DATA FOR REVIEW:
================================
/-- R21, R233: an operation performed too early reads an unwritten element and is refused: after a restart,
where no event is enabled either (the fault: log entry 13); and in any state in which an element it reads is
still unwritten, the states between `SPE.INIT` and `SPE.RESET` (R131) among them. -/
def Obligations.TooEarlyOperationsAreRefused : Prop :=
  (∀ (ctx : Ctx) (s t : State), exec (.sysRestart ctx) s = .next t →
    (∀ sel : Word, 0 < sel.toNat → sel.toNat < 4 →
      ∃ n, exec (.acqTake .fg sel) t = .refused (.unwrittenElement n))
      ∧ (∀ x : Word, inSigned (dsBits t.cfg) x.toInt = true →
        ∃ n, exec (.speFeed .fg x) t = .refused (.unwrittenElement n))
      ∧ (∃ n, exec (.speGetResult .fg) t = .refused (.unwrittenElement n))
      ∧ (∀ p h l (on off : Word), on.toNat < 2 ^ t.cfg.cntBits → off.toNat < 2 ^ t.cfg.cntBits →
        ∃ n, exec (.csmProcess .fg p h l on off) t = .refused (.unwrittenElement n))
      ∧ (∃ n, exec (.csmShort .fg) t = .refused (.unwrittenElement n))
      ∧ (∃ n, exec (.csmLong .fg) t = .refused (.unwrittenElement n))
      ∧ (∃ n, exec (.csmTick .fg) t = .refused (.unwrittenElement n))
      ∧ exec (.acqPeriod .int) t = .fault .eventNotEnabled
      ∧ ∀ raw, exec (.acqConv .int raw) t = .fault .eventNotEnabled)
    ∧ ∀ s : State, fgReady s →
      (∀ x : Word, inSigned (dsBits s.cfg) x.toInt = true →
        (s.spe.coeff = .unwritten ∨ s.spe.n = .unwritten ∨ s.spe.s1 = .unwritten ∨ s.spe.s2 = .unwritten
          ∨ s.spe.cnt = .unwritten) →
        ∃ n, exec (.speFeed .fg x) s = .refused (.unwrittenElement n))
        ∧ (∀ p h l (on off : Word), on.toNat < 2 ^ s.cfg.cntBits → off.toNat < 2 ^ s.cfg.cntBits →
          (s.csm.rd = .unwritten ∨ s.csm.above = .unwritten ∨ s.csm.below = .unwritten) →
          ∃ n, exec (.csmProcess .fg p h l on off) s = .refused (.unwrittenElement n))
        ∧ (s.csm.mode = .unwritten → exec (.csmShort .fg) s = .refused (.unwrittenElement "CSM.MODE")
          ∧ exec (.csmLong .fg) s = .refused (.unwrittenElement "CSM.MODE"))

/-- R133, R35, R66 and each operation's rule: the elements outside an operation's unit stay as they are, every
byte of the memory outside the slot that is stored to, every byte for the operations that store nothing. Only
the restart reaches every unit, and moves the foreground agent. That the configuration and the rest of the run
stay in every operation is the model's (log entry 14), and so is the count of steps (log entry 6). -/
def Obligations.OperationsKeepToTheirUnit : Prop :=
  ∀ (i : Instr) (s t : State), exec i s = .next t →
    (t.cfg = s.cfg ∧ t.pending = s.pending ∧ t.epoch = s.epoch + 1)
      ∧ ((∀ c, i ≠ .sysRestart c) → t.foreground = s.foreground)
      ∧ (∀ c w, i = .acqInit c w ∨ i = .acqShutdown c ∨ i = .acqTake c w →
        t.spe = s.spe ∧ t.csm = s.csm ∧ t.asleep = s.asleep ∧ t.job = s.job ∧ sameBytes s t)
      ∧ (∀ c w, i = .acqPeriod c ∨ i = .acqConv c w →
        t.spe = s.spe ∧ t.csm = s.csm ∧ t.asleep = false ∧ t.job = s.job ∧ sameBytes s t)
      ∧ (∀ c f x, i = .speInit c f ∨ i = .speFeed c x ∨ i = .speReset c ∨ i = .speGetResult c →
        t.acq = s.acq ∧ t.csm = s.csm ∧ t.asleep = s.asleep ∧ t.job = s.job ∧ sameBytes s t)
      ∧ (∀ c m p h l x y, i = .csmInit c m ∨ i = .csmProcess c p h l x y ∨ i = .csmShort c
          ∨ i = .csmLong c ∨ i = .csmTick c →
        t.acq = s.acq ∧ t.spe = s.spe ∧ t.asleep = s.asleep ∧ t.job = s.job ∧ sameBytes s t)
      ∧ (∀ c x v, i = .pstInit c ∨ i = .pstResetAll c ∨ i = .pstSet c x v →
        t.acq = s.acq ∧ t.spe = s.spe ∧ t.csm = s.csm ∧ t.asleep = s.asleep)
      ∧ (∀ c a, i = .pstInit c ∨ i = .pstResetAll c →
        a < slot s.cfg 0 ∨ slot s.cfg 0 + s.cfg.stride ≤ a → readCell t.nvm a = readCell s.nvm a)
      ∧ (∀ c x v a, i = .pstSet c x v →
        a < slot s.cfg x.toNat ∨ slot s.cfg x.toNat + s.cfg.stride ≤ a →
        readCell t.nvm a = readCell s.nvm a ∧ t.job = s.job)
      ∧ (∀ c x, i = .pstGet c x ∨ i = .pstGetRange c x ∨ i = .sysWdkick c →
        sameBlock s t ∧ t.job = s.job)
      ∧ (∀ c, i = .sysWait c → t.spe = s.spe ∧ t.csm = s.csm ∧ t.job = s.job ∧ sameBytes s t
        ∧ { t.acq with convBusy := s.acq.convBusy } = s.acq)
      ∧ (∀ c, i = .sysSerial c → t.acq = s.acq ∧ t.spe = s.spe ∧ t.csm = s.csm ∧ t.job = s.job
        ∧ sameBytes s t)
      ∧ (∀ c, i = .sysRestart c → t.acq = Acq.reset ∧ t.spe = Spe.reset ∧ t.csm = Csm.reset ∧ t.asleep = false
        ∧ t.job = none ∧ t.foreground = .boot1 ∧ sameBytes s t)

/-- R186: a console excursion, whatever the console does in it, leaves no partial group, no flag and no
partial window, and changes neither the coefficient, the last result nor the control state. -/
def Obligations.ExcursionLeavesNoHalfFormedWindow : Prop :=
  ∀ (s t : State) (acts : List ConsoleAct), execAll (excursionOps s.cfg acts) s = .next t →
    t.acq.run = true ∧ t.acq.feEn = false ∧ t.acq.convBusy = false ∧ t.acq.sum = .written 0
      ∧ t.acq.cnt = .written 0 ∧ t.acq.newValue = .written false ∧ t.acq.newConv = .written false
      ∧ t.acq.value = s.acq.value ∧ t.spe.s1 = .written (numOf s.cfg).zero
      ∧ t.spe.s2 = .written (numOf s.cfg).zero ∧ t.spe.cnt = .written 0 ∧ t.spe.coeff = s.spe.coeff
      ∧ t.spe.n = s.spe.n ∧ t.spe.result = s.spe.result ∧ t.csm = s.csm

/-! ### The invariant -/

/-- The legal values of R20 (with R24, R33, R36, R37, R60) and their relations are kept by every step, and
no step changes the configuration (R23). -/
def Obligations.EveryStepKeepsTheStateLegal : Prop :=
  ∀ s t : State, Legal s → step s = .next t → Legal t ∧ t.cfg = s.cfg

/-- The reset state is legal (R45). Its configuration TOY and its empty memory are the model's choice (log
entries 2 and 12). -/
def Obligations.ResetIsLegal : Prop :=
  Legal State.reset
end

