-- ==== Sys2Proof/Laws/Runs.lean ====
section
/-! SUPPORT. The runs of `Sys2Proof/Safety.lean`, one step at a time. -/

namespace Sys2Proof.Machine

@[simp] theorem andThen_next (t : State) (k : State → Result) : andThen (.next t) k = k t := rfl
@[simp] theorem andThen_fault (f : Fault) (k : State → Result) : andThen (.fault f) k = .fault f := rfl
@[simp] theorem andThen_refused (f : Refusal) (k : State → Result) :
    andThen (.refused f) k = .refused f := rfl

/-- A run of two parts goes on exactly when its first part does. -/
theorem andThen_eq_next {r : Result} {k : State → Result} {u : State} :
    andThen r k = .next u ↔ ∃ t, r = .next t ∧ k t = .next u := by
  cases r <;> simp

@[simp] theorem execAll_nil (s : State) : execAll [] s = .next s := rfl
theorem execAll_cons (i : Instr) (is : List Instr) (s : State) :
    execAll (i :: is) s = andThen (exec i s) (execAll is) := rfl

theorem execAll_cons_next {i : Instr} {is : List Instr} {s u : State} :
    execAll (i :: is) s = .next u ↔ ∃ t, exec i s = .next t ∧ execAll is t = .next u :=
  andThen_eq_next

theorem execAll_append (is js : List Instr) (s : State) :
    execAll (is ++ js) s = andThen (execAll is s) (execAll js) := by
  induction is generalizing s with
  | nil => rfl
  | cons i is ih =>
    rw [List.cons_append, execAll_cons, execAll_cons]
    cases exec i s <;> simp [ih]

theorem execAll_append_next {is js : List Instr} {s u : State} :
    execAll (is ++ js) s = .next u ↔ ∃ t, execAll is s = .next t ∧ execAll js t = .next u := by
  rw [execAll_append, andThen_eq_next]

@[simp] theorem storeSteps_zero (s : State) : storeSteps 0 s = .next s := rfl
theorem storeSteps_succ (k : Nat) (s : State) :
    storeSteps (k + 1) s = andThen (storeOnce s) (storeSteps k) := rfl

theorem storeOnce_idle {s : State} (h : s.job = none) : storeOnce s = .next s := by
  simp [storeOnce, h]

theorem storeOnce_busy {s : State} {j : StoreJob} (h : s.job = some j) :
    storeOnce s = continueStore j s := by
  simp [storeOnce, h]

/-- Once the reset has ended, nothing more happens. -/
theorem storeSteps_idle {s : State} (h : s.job = none) (k : Nat) : storeSteps k s = .next s := by
  induction k with
  | zero => rfl
  | succ k ih => rw [storeSteps_succ, storeOnce_idle h, andThen_next, ih]

end Sys2Proof.Machine
end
================================
ACTIVITY:
Transcribe, exactly as written, all lines of the entries above from the first to the one containing "sel) t = .refused (.unwrittenElement n))", and no more.

SOLUTION FOR THIS EXERCISE:
/-- R21, R233: an operation performed too early reads an unwritten element and is refused: after a restart,
where no event is enabled either (the fault: log entry 13); and in any state in which an element it reads is
still unwritten, the states between `SPE.INIT` and `SPE.RESET` (R131) among them. -/
def Obligations.TooEarlyOperationsAreRefused : Prop :=
  (∀ (ctx : Ctx) (s t : State), exec (.sysRestart ctx) s = .next t →
    (∀ sel : Word, 0 < sel.toNat → sel.toNat < 4 →
      ∃ n, exec (.acqTake .fg sel) t = .refused (.unwrittenElement n))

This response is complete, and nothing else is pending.